Stored data entries:
◆ ◆ ◆ ◆
-- ==== Sys2Proof/Laws/Ops.lean ====
section
/-! SUPPORT. What each shared operation can do, said once. -/

namespace Sys2Proof.Machine

/-- An error answers a next state in which only the response is new and the phase is IDLE (R185). -/
theorem raise_eq (st : Status) (s : State) : raise st s = .next (s.respond (Response.plain st)) := rfl

theorem withContext_none {c : Nat} {s : State} (h : s.ctx? c = none) (k : Context → Result) :
    withContext c s k = raise .errReceiver s := by simp [withContext, h]

theorem withContext_some {c : Nat} {s : State} {g : Context} (h : s.ctx? c = some g) (k : Context → Result) :
    withContext c s k = k g := by simp [withContext, h]

theorem withGenerator_none {c : Nat} {s : State} (h : s.ctx? c = none) (k : Context → Result) :
    withGenerator c s k = raise .errReceiver s := withContext_none h _

theorem withGenerator_unseeded {c : Nat} {s : State} {g : Context} (h : s.ctx? c = some g) (hv : g.valid = false)
    (k : Context → Result) : withGenerator c s k = raise .errUnseeded s := by
  simp [withGenerator, withContext_some h, hv]

theorem withGenerator_valid {c : Nat} {s : State} {g : Context} (h : s.ctx? c = some g) (hv : g.valid = true)
    (k : Context → Result) : withGenerator c s k = k g := by
  simp [withGenerator, withContext_some h, hv]

/-- A context operand either names no context, or the command goes on with what it holds. -/
theorem withContext_cases (c : Nat) (s : State) (k : Context → Result) :
    (s.ctx? c = none ∧ withContext c s k = raise .errReceiver s) ∨
      (∃ g, s.ctx? c = some g ∧ withContext c s k = k g) := by
  cases h : s.ctx? c with
  | none => exact .inl ⟨rfl, withContext_none h k⟩
  | some g => exact .inr ⟨g, rfl, withContext_some h k⟩

/-- A generator operand names no context, or holds no generator, or the command goes on with the generator. -/
theorem withGenerator_cases (c : Nat) (s : State) (k : Context → Result) :
    (s.ctx? c = none ∧ withGenerator c s k = raise .errReceiver s) ∨
      (∃ g, s.ctx? c = some g ∧ g.valid = false ∧ withGenerator c s k = raise .errUnseeded s) ∨
      (∃ g, s.ctx? c = some g ∧ g.valid = true ∧ withGenerator c s k = k g) := by
  cases h : s.ctx? c with
  | none => exact .inl ⟨rfl, withGenerator_none h k⟩
  | some g =>
    cases hv : g.valid with
    | false => exact .inr (.inl ⟨g, rfl, hv, withGenerator_unseeded h hv k⟩)
    | true => exact .inr (.inr ⟨g, rfl, hv, withGenerator_valid h hv k⟩)

/-- A draw takes the scripted value if there is one, else a free value. -/
theorem State.drawEntropy_cases (s : State) :
    (∃ e rest, s.entropy = e :: rest ∧ s.drawEntropy = (e, { s with entropy := rest })) ∨
      (s.entropy = [] ∧ s.drawEntropy = (Config.entropy s.draws, { s with draws := s.draws + 1 })) := by
  cases h : s.entropy with
  | nil => exact .inr ⟨rfl, by simp [State.drawEntropy, h]⟩
  | cons e rest => exact .inl ⟨e, rest, rfl, by simp [State.drawEntropy, h]⟩

/-- The effective seed is the seed given, or a draw; only a draw changes the state (R111). -/
theorem effectiveSeed_cases (seed : Option Word) (s : State) :
    (∃ a, seed = some a ∧ a ≠ 0#64 ∧ effectiveSeed seed s = (a, s)) ∨
      ((seed = none ∨ seed = some 0#64) ∧ effectiveSeed seed s = s.drawEntropy) := by
  cases seed with
  | none => exact .inr ⟨.inl rfl, rfl⟩
  | some a =>
    by_cases h : a = 0#64
    · exact .inr ⟨.inr (by rw [h]), by simp [effectiveSeed, h]⟩
    · exact .inl ⟨a, rfl, h, by simp [effectiveSeed, h]⟩

/-- The effective seed reads and writes no context, no hidden register and no port but the entropy port. -/
theorem effectiveSeed_frame (seed : Option Word) (s : State) :
    (effectiveSeed seed s).2.ctxs = s.ctxs ∧ (effectiveSeed seed s).2.phase = s.phase ∧
      (effectiveSeed seed s).2.scratch = s.scratch ∧ (effectiveSeed seed s).2.commands = s.commands ∧
      (effectiveSeed seed s).2.releases = s.releases ∧ (effectiveSeed seed s).2.responses = s.responses := by
  obtain ⟨a, -, -, h⟩ | ⟨-, h⟩ := effectiveSeed_cases seed s <;> simp [h]

/-- The host's next command, if there is one, is taken off the port and nothing else changes (R52). -/
theorem State.takeCommand_cases (s : State) :
    (s.commands = [] ∧ s.takeCommand = none) ∨
      (∃ c rest, s.commands = c :: rest ∧ s.takeCommand = some (c, { s with commands := rest })) := by
  cases h : s.commands with
  | nil => exact .inl ⟨rfl, by simp [State.takeCommand, h]⟩
  | cons c rest => exact .inr ⟨c, rest, rfl, by simp [State.takeCommand, h]⟩

/-- One transition is a wait, a command taken, a pass of JUMP or a pass of RANGE, by the phase and the port. -/
theorem step_cases (s : State) :
    (s.phase = .idle ∧ s.commands = [] ∧ step s = .next s) ∨
      (∃ c rest, s.phase = .idle ∧ s.commands = c :: rest ∧ step s = runCommand c { s with commands := rest }) ∨
      (s.phase = .jumping ∧ step s = jumpPass s) ∨ (s.phase = .drawing ∧ step s = drawPass s) := by
  cases hp : s.phase with
  | jumping => exact .inr (.inr (.inl ⟨rfl, by simp [step, hp]⟩))
  | drawing => exact .inr (.inr (.inr ⟨rfl, by simp [step, hp]⟩))
  | idle =>
    obtain ⟨hc, ht⟩ | ⟨c, rest, hc, ht⟩ := s.takeCommand_cases
    · exact .inl ⟨rfl, hc, by simp [step, hp, ht]⟩
    · exact .inr (.inl ⟨c, rest, rfl, hc, by simp [step, hp, ht]⟩)

/-- A command taken is answered ERR_ILLEGAL or executed. -/
theorem runCommand_cases (c : Command) (s : State) :
    (∃ e, decode c = .error e ∧ runCommand c s = raise .errIllegal s) ∨
      (∃ i, decode c = .ok i ∧ runCommand c s = exec i s) := by
  cases h : decode c with
  | error e => exact .inl ⟨e, rfl, by simp [runCommand, h]⟩
  | ok i => exact .inr ⟨i, rfl, by simp [runCommand, h]⟩

/-- A pass of JUMP: the context is missing, or it was the last pass, or the next one follows (R144). -/
theorem jumpPass_cases (s : State) :
    (s.ctx? s.scratch.ctx = none ∧ jumpPass s = .fault .noContext) ∨
      (∃ g acc, s.ctx? s.scratch.ctx = some g ∧
        acc = accumulate s.scratch.iter.toNat (s.scratch.acc0, s.scratch.acc1) (g.s0, g.s1) ∧
        ((s.scratch.iter = 127#7 ∧ jumpPass s =
            .next (((s.setWords s.scratch.ctx g acc.1 acc.2).releaseScratch).respond (Response.plain .ok))) ∨
          (s.scratch.iter ≠ 127#7 ∧ jumpPass s =
            .next { s.setWords s.scratch.ctx g (stepWords g.s0 g.s1).s0 (stepWords g.s0 g.s1).s1 with
              scratch := { s.scratch with acc0 := acc.1, acc1 := acc.2, iter := s.scratch.iter + 1#7 } }))) := by
  cases h : s.ctx? s.scratch.ctx with
  | none => exact .inl ⟨rfl, by simp [jumpPass, h]⟩
  | some g =>
    refine .inr ⟨g, _, rfl, rfl, ?_⟩
    by_cases hi : s.scratch.iter = 127#7
    · exact .inl ⟨hi, by simp [jumpPass, h, hi]⟩
    · exact .inr ⟨hi, by simp [jumpPass, h, hi]⟩

/-- A pass of RANGE: the context is missing, or the raw value is rejected, or it is reduced, or there is no quotient
(R155, R156). -/
theorem drawPass_cases (s : State) :
    (s.ctx? s.scratch.ctx = none ∧ drawPass s = .fault .noContext) ∨
      (∃ g n, s.ctx? s.scratch.ctx = some g ∧ n = stepWords g.s0 g.s1 ∧
        ((s.scratch.threshold ≤ n.result ∧ drawPass s =
            .next { s.setWords s.scratch.ctx g n.s0 n.s1 with scratch := { s.scratch with raw := n.result } }) ∨
          (n.result < s.scratch.threshold ∧ s.scratch.bucketSize = 0#64 ∧ drawPass s = .refused .divisionByZero) ∨
          (∃ d, n.result < s.scratch.threshold ∧ reduce s.scratch.minL s.scratch.bucketSize n.result = some d ∧
            drawPass s = .next
              (((s.setWords s.scratch.ctx g n.s0 n.s1).releaseScratch).respond (Response.value d))))) := by
  cases h : s.ctx? s.scratch.ctx with
  | none => exact .inl ⟨rfl, by simp [drawPass, h]⟩
  | some g =>
    refine .inr ⟨g, _, rfl, rfl, ?_⟩
    by_cases ht : s.scratch.threshold ≤ (stepWords g.s0 g.s1).result
    · exact .inl ⟨ht, by simp [drawPass, h, ht]⟩
    · have hlt := BitVec.not_le.mp ht
      cases hr : reduce s.scratch.minL s.scratch.bucketSize (stepWords g.s0 g.s1).result with
      | none =>
        have hb : s.scratch.bucketSize = 0#64 := by
          by_contra hb
          simp [reduce, udiv64, hb] at hr
        exact .inr (.inl ⟨hlt, hb, by simp [drawPass, h, ht, hr]⟩)
      | some d => exact .inr (.inr ⟨d, hlt, rfl, by simp [drawPass, h, ht, hr]⟩)

end Sys2Proof.Machine
end

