-- ==== Sys2Proof/Tests/Slice0.lean ====
section
/-! SUPPORT. The model's own tests. Expected values are taken from the spec's tables and worked examples (the source of each
is named), never from the model. The last part shows, for each statement with hypotheses, a case that meets them. -/

namespace Sys2Proof.Tests

open Sys2Proof Sys2Proof.Machine

/-! ## Helpers -/

/-- The contexts of a next state. -/
def contextsAfter : Result → Option (List Context)
  | .next t => some t.ctxs
  | _ => none

/-- The responses of a next state, as the words `R` and `D`. -/
def portAfter : Result → Option (List (Header × Word))
  | .next t => some (t.responses.map fun r => (r.header, r.data))
  | _ => none

/-- The phase of a next state. -/
def phaseAfter : Result → Option Phase
  | .next t => some t.phase
  | _ => none

/-- Four contexts (NCTX = 4), the first with these words, the others unseeded. -/
def oneSeeded (w0 w1 : Word) : State :=
  { State.resetOf 4 with ctxs := [⟨w0, w1, true⟩, Context.unseeded, Context.unseeded, Context.unseeded] }

/-- The state of 95_test_vectors.md 2.3: two generators and two unseeded contexts. -/
def twoSeeded : State :=
  { State.resetOf 4 with
    ctxs := [⟨0x910A2DEC89025CC1#64, 1#64, true⟩, ⟨0xBDD732262FEB6E95#64, 0x2A#64, true⟩, Context.unseeded,
      Context.unseeded] }

/-- `s` with this command presented. -/
def presenting (s : State) (h : Header) (a b : Word) : State := { s with commands := [⟨h, a, b⟩] }

/-! ## Well-formedness: an ill-formed term for each check (R83: indices 0 to 255) -/

theorem test_wf_new : ¬ WellFormed (.new 256 none) ∧ WellFormed (.new 255 none) := by decide
theorem test_wf_copy_destination : ¬ WellFormed (.copy 256 0) ∧ WellFormed (.copy 255 255) := by decide
theorem test_wf_copy_source : ¬ WellFormed (.copy 0 256) := by decide
theorem test_wf_jump : ¬ WellFormed (.jump 256) ∧ WellFormed (.jump 255) := by decide
theorem test_wf_next : ¬ WellFormed (.next 256) ∧ WellFormed (.next 255) := by decide
theorem test_wf_range : ¬ WellFormed (.range 256 0#64 1#64) ∧ WellFormed (.range 255 0#64 1#64) := by decide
◆ ◆ ◆ ◆
TASK DESCRIPTION: Restate, word for word and with nothing added, the lines from the beginning of the records above through the line that contains "IDLE (R185). -/".

TASK OUTPUT:
-- ==== Sys2Proof/Laws/Ops.lean ====
section
/-! SUPPORT. What each shared operation can do, said once. -/

namespace Sys2Proof.Machine

/-- An error answers a next state in which only the response is new and the phase is IDLE (R185). -/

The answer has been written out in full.